Сколько потеряно времени, сколько понапрасну растрачено сил на ядовитые или же глупые пустяки в атмосфере заплесневелых стишков и прогорклого злословия, царившей на этих картонных Парнасах, где не бегут ручьи, не поют птицы, а поэтические лавры напоминают по цвету зеленый чиновничий стол! Подумать только, что и я там бывал! Все надо повидать в молодости! Эти визиты продолжались столько же, сколько и жизнь моего фрака.

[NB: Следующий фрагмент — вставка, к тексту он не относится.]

-- ==== Sys2Proof/Laws/State.lean ====
section
/-! SUPPORT. The frame of each update of a state or a slot: one lemma for each field it leaves as it was, so that no proof
unfolds a record update, and one for each field it sets. -/

namespace Sys2Proof.Machine

/-! ### Putting a context back -/

@[simp] theorem State.setCtx_cur (s : State) (x : Ctx) : (s.setCtx x).cur = s.cur := rfl
@[simp] theorem State.setCtx_slots (s : State) (x : Ctx) : (s.setCtx x).slots = s.slots := rfl
@[simp] theorem State.setCtx_cycle (s : State) (x : Ctx) : (s.setCtx x).cycle = s.cycle := rfl
@[simp] theorem State.setCtx_mem (s : State) (x : Ctx) : (s.setCtx x).mem = s.mem := rfl
@[simp] theorem State.setCtx_full (s : State) (x : Ctx) : (s.setCtx x).full = s.full := rfl
@[simp] theorem State.setCtx_sbuf (s : State) (x : Ctx) : (s.setCtx x).sbuf = s.sbuf := rfl
@[simp] theorem State.setCtx_flight (s : State) (x : Ctx) : (s.setCtx x).flight = s.flight := rfl
@[simp] theorem State.setCtx_outb (s : State) (x : Ctx) : (s.setCtx x).outb = s.outb := rfl
@[simp] theorem State.setCtx_feq (s : State) (x : Ctx) : (s.setCtx x).feq = s.feq := rfl
@[simp] theorem State.setCtx_waking (s : State) (x : Ctx) : (s.setCtx x).waking = s.waking := rfl
@[simp] theorem State.setCtx_early (s : State) (x : Ctx) : (s.setCtx x).early = s.early := rfl
@[simp] theorem State.setCtx_errs (s : State) (x : Ctx) : (s.setCtx x).errs = s.errs := rfl
@[simp] theorem State.setCtx_tlb (s : State) (x : Ctx) : (s.setCtx x).tlb = s.tlb := rfl
@[simp] theorem State.setCtx_walks (s : State) (x : Ctx) : (s.setCtx x).walks = s.walks := rfl
@[simp] theorem State.setCtx_icache (s : State) (x : Ctx) : (s.setCtx x).icache = s.icache := rfl
@[simp] theorem State.setCtx_deques (s : State) (x : Ctx) : (s.setCtx x).deques = s.deques := rfl
@[simp] theorem State.setCtx_chans (s : State) (x : Ctx) : (s.setCtx x).chans = s.chans := rfl
@[simp] theorem State.setCtx_xfers (s : State) (x : Ctx) : (s.setCtx x).xfers = s.xfers := rfl
@[simp] theorem State.setCtx_caddies (s : State) (x : Ctx) : (s.setCtx x).caddies = s.caddies := rfl
@[simp] theorem State.setCtx_msgs (s : State) (x : Ctx) : (s.setCtx x).msgs = s.msgs := rfl
@[simp] theorem State.setCtx_colls (s : State) (x : Ctx) : (s.setCtx x).colls = s.colls := rfl
@[simp] theorem State.setCtx_matrix (s : State) (x : Ctx) : (s.setCtx x).matrix = s.matrix := rfl
@[simp] theorem State.setCtx_huddles (s : State) (x : Ctx) : (s.setCtx x).huddles = s.huddles := rfl
@[simp] theorem State.setCtx_fams (s : State) (x : Ctx) : (s.setCtx x).fams = s.fams := rfl
@[simp] theorem State.setCtx_hreqs (s : State) (x : Ctx) : (s.setCtx x).hreqs = s.hreqs := rfl
@[simp] theorem State.setCtx_hnotes (s : State) (x : Ctx) : (s.setCtx x).hnotes = s.hnotes := rfl
@[simp] theorem State.setCtx_saved (s : State) (x : Ctx) : (s.setCtx x).saved = s.saved := rfl
@[simp] theorem State.setCtx_commits (s : State) (x : Ctx) : (s.setCtx x).commits = s.commits := rfl
@[simp] theorem State.setCtx_commission (s : State) (x : Ctx) : (s.setCtx x).commission = s.commission := rfl
@[simp] theorem State.setCtx_beacon (s : State) (x : Ctx) : (s.setCtx x).beacon = s.beacon := rfl
@[simp] theorem State.setCtx_bootTime (s : State) (x : Ctx) : (s.setCtx x).bootTime = s.bootTime := rfl
@[simp] theorem State.setCtx_redemption (s : State) (x : Ctx) : (s.setCtx x).redemption = s.redemption := rfl
@[simp] theorem State.setCtx_claims (s : State) (x : Ctx) : (s.setCtx x).claims = s.claims := rfl
@[simp] theorem State.setCtx_spentOut (s : State) (x : Ctx) : (s.setCtx x).spentOut = s.spentOut := rfl
@[simp] theorem State.setCtx_nonces (s : State) (x : Ctx) : (s.setCtx x).nonces = s.nonces := rfl
@[simp] theorem State.setCtx_dumps (s : State) (x : Ctx) : (s.setCtx x).dumps = s.dumps := rfl
@[simp] theorem State.setCtx_replies (s : State) (x : Ctx) : (s.setCtx x).replies = s.replies := rfl
@[simp] theorem State.setCtx_notices (s : State) (x : Ctx) : (s.setCtx x).notices = s.notices := rfl
@[simp] theorem State.setCtx_dbg (s : State) (x : Ctx) : (s.setCtx x).dbg = s.dbg := rfl
@[simp] theorem State.setCtx_dbgResume (s : State) (x : Ctx) : (s.setCtx x).dbgResume = s.dbgResume := rfl
@[simp] theorem State.setCtx_cross (s : State) (x : Ctx) : (s.setCtx x).cross = s.cross := rfl
@[simp] theorem State.setCtx_powerAt (s : State) (x : Ctx) : (s.setCtx x).powerAt = s.powerAt := rfl
@[simp] theorem State.setCtx_links (s : State) (x : Ctx) : (s.setCtx x).links = s.links := rfl
@[simp] theorem State.setCtx_inbox (s : State) (x : Ctx) : (s.setCtx x).inbox = s.inbox := rfl
@[simp] theorem State.setCtx_refEvents (s : State) (x : Ctx) : (s.setCtx x).refEvents = s.refEvents := rfl
@[simp] theorem State.setCtx_outq (s : State) (x : Ctx) : (s.setCtx x).outq = s.outq := rfl
@[simp] theorem State.setCtx_keys (s : State) (x : Ctx) : (s.setCtx x).keys = s.keys := rfl
@[simp] theorem State.setCtx_retired (s : State) (x : Ctx) : (s.setCtx x).retired = s.retired := rfl
@[simp] theorem State.setCtx_counters (s : State) (x : Ctx) : (s.setCtx x).counters = s.counters := rfl
@[simp] theorem State.setCtx_seq (s : State) (x : Ctx) : (s.setCtx x).seq = s.seq := rfl
@[simp] theorem State.setCtx_nextId (s : State) (x : Ctx) : (s.setCtx x).nextId = s.nextId := rfl
@[simp] theorem State.setCtx_fresh (s : State) (x : Ctx) : (s.setCtx x).fresh = s.fresh := rfl
@[simp] theorem State.setCtx_pubs (s : State) (x : Ctx) : (s.setCtx x).pubs = s.pubs := rfl
@[simp] theorem State.setCtx_agenda (s : State) (x : Ctx) : (s.setCtx x).agenda = s.agenda := rfl
@[simp] theorem State.setCtx_auto (s : State) (x : Ctx) : (s.setCtx x).auto = s.auto := rfl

Бедный дорогой фрак! Каких только стен не задевали его фалды, каких перил не натирал он своими рукавами! Помнится, мы бывали с ним у графини Ходско. Муж графини, славный старик ученый, редко выходил к гостям, и никто не принимал его всерьез. Г-жа Ходско, вероятно, слыла красавицей, но когда я познакомился с ней, это была высокая женщина, прямая, сухопарая, властная и даже злая на вид. Говорят, будто Мюрже, на которого она произвела неизгладимое впечатление, изобразил ее в своей «Госпоже Олимп». Действительно, пустившись однажды на поиски высшего света, Мюрже открыл по наивности салон графини Ходско. Хорош высший свет! Он ютился на четвертом этаже дома по Турнонской улице, в трех тесных комнатушках, холодных, бедных, с окнами во двор. Однако здесь собиралось далеко не заурядное общество. Я познакомился у графини Ходско с Филаретом Шалем,[50] беспокойным, тонким писателем из породы Сен-Симона и Мишле, чьи поразительные «Мемуары», воинственные, неистовые, состоящие, как поединок, из атак и защит, наполненные с начала до конца звоном рапир и шпаг, только что вышли и почти не были замечены в Париже, на диво равнодушном ко всему, что чуждо живописи и политики. Литератор по призванию, мучимый, как Бальзак, жаждой богатства и дендизма, он всю жизнь прожил библиотекарем у дверей той самой Академии, которая неизвестно почему упорно отказывалась его принять, и умер от холеры в Венеции.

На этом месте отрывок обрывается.